_WORK TO BE COMPLETED_
This task calls for copying every line in the data below that contains the word "byteAt".

··· DATASET EXCERPTS ···

/-- An entry record at offset `o` of its container (R336, R339): `stage` is the stage of the slot that names it. -/
def entryFlaws (e : List Byte) (o stage codeLen bindings : Nat) : List (Nat × Bool) :=
  let wg := fun k => leAt e (0x10 + 2 * k) 2
  let x := fun k m => if stage = 2 then decide (m < wg k) else decide (wg k ≠ 0)
  [(0, decide (byteAt e 0 ≠ stage)), (1, decide (8 ≤ byteAt e 1)), (2, decide (byteAt e 2 < 8)), (3, decide (byteAt e 3 ≠ 0)),
   (4, decide (leAt e 4 4 % 16 ≠ 0) || decide (codeLen ≤ leAt e 4 4)), (8, decide (65536 < leAt e 8 4)), (0x0C, decide (65536 < leAt e 0x0C 4)),
   (0x10, x 0 1024 || decide (1024 < wg 0 * wg 1 * wg 2)), (0x12, x 1 1024), (0x14, x 2 64),
   (0x16, decide (stage ≠ 1) && decide (byteAt e 0x16 ≠ 0)),
   (0x17, (decide (stage = 0) && decide (128 < byteAt e 0x17)) || (decide (stage = 1) && decide (8 < byteAt e 0x17))),
   (0x18, decide (bindings < leAt e 0x18 2 + leAt e 0x1A 2)), (0x1A, decide (256 < leAt e 0x1A 2))].map (fun p => (o + p.1, p.2))
    ++ (zeros e 0x1C 4).map fun p => (o + p.1, p.2)

/-- Image formats a resource may have (R330); the compressed ones. -/
def imageFormat (f : Nat) : Bool := (decide (1 ≤ f) && decide (f ≤ 0x0B)) || (decide (0x20 ≤ f) && decide (f ≤ 0x27))
def compressed (f : Nat) : Bool := decide (0x25 ≤ f) && decide (f ≤ 0x27)

/-- A resource descriptor against a binding of kind k and least size m (R329, R339): offsets within the descriptor. -/
def resourceFlaws (r : List Byte) (k m : Nat) : List (Nat × Bool) :=
  let b := byteAt r
  let named := fun (l : List (Nat × Nat)) =>
    (List.range 32).map fun o => (o, decide (b o ≠ 0) && !l.any fun e => decide (e.1 ≤ o) && decide (o < e.1 + e.2))
  if k = 1 ∨ k = 2 then
    [(0, decide (b 0 ≠ 1)), (1, decide (b 1 ≠ 0 ∧ b 1 ≠ 2) || (decide (k = 2) && !bitSet (b 1) 1)), (4, decide (leAt r 4 4 < m)),
     (8, decide (leAt r 8 8 % 16 ≠ 0))] ++ named [(0, 2), (4, 12)]
  else if k = 3 ∨ k = 4 then
    let dim := fun o mx => decide (leAt r o 2 = 0) || decide (mx < leAt r o 2)
    [(0, decide (b 0 ≠ 2)), (1, !imageFormat (b 1)), (2, decide (6 < b 2)), (3, decide (b 3 = 0) || decide (15 < b 3)), (4, dim 4 16384), (6, dim 6 16384),
     (8, dim 8 2048), (0x0A, !samplesOk (b 0x0A)),
     (0x0B, decide (4 ≤ b 0x0B) || (bitSet (b 0x0B) 1 && compressed (b 1)) || (decide (k = 4) && !bitSet (b 0x0B) 1)),
     (0x0C, decide (leAt r 0x0C 4 % 64 ≠ 0)), (0x10, decide (leAt r 0x10 8 % 256 ≠ 0)), (0x18, decide (leAt r 0x18 4 % 256 ≠ 0))]
      ++ named [(0, 0x1C)]
  else
    [(0, decide (b 0 ≠ 3) || decide (k ≠ 5)), (1, decide (16 ≤ b 1) || decide (b 1 / 4 = 3)), (2, decide (4 < b 2 % 8) || decide (4 < b 2 / 8 % 8) || decide (64 ≤ b 2)),
     (3, decide (4 < b 3 % 8) || decide (128 ≤ b 3)), (4, ! [1, 2, 4, 8, 16].contains (b 4)), (5, decide (5 < b 5))] ++ named [(0, 6), (8, 6)]

/-- The stepping of the device (R113). -/
def State.stepping (s : State) : Nat := s.rd devB Reg.DEV_ID_STEPPING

···

_RESULT FOR THIS EXERCISE_
  [(0, decide (byteAt e 0 ≠ stage)), (1, decide (8 ≤ byteAt e 1)), (2, decide (byteAt e 2 < 8)), (3, decide (byteAt e 3 ≠ 0)),
   (0x16, decide (stage ≠ 1) && decide (byteAt e 0x16 ≠ 0)),
   (0x17, (decide (stage = 0) && decide (128 < byteAt e 0x17)) || (decide (stage = 1) && decide (8 < byteAt e 0x17))),
  let b := byteAt r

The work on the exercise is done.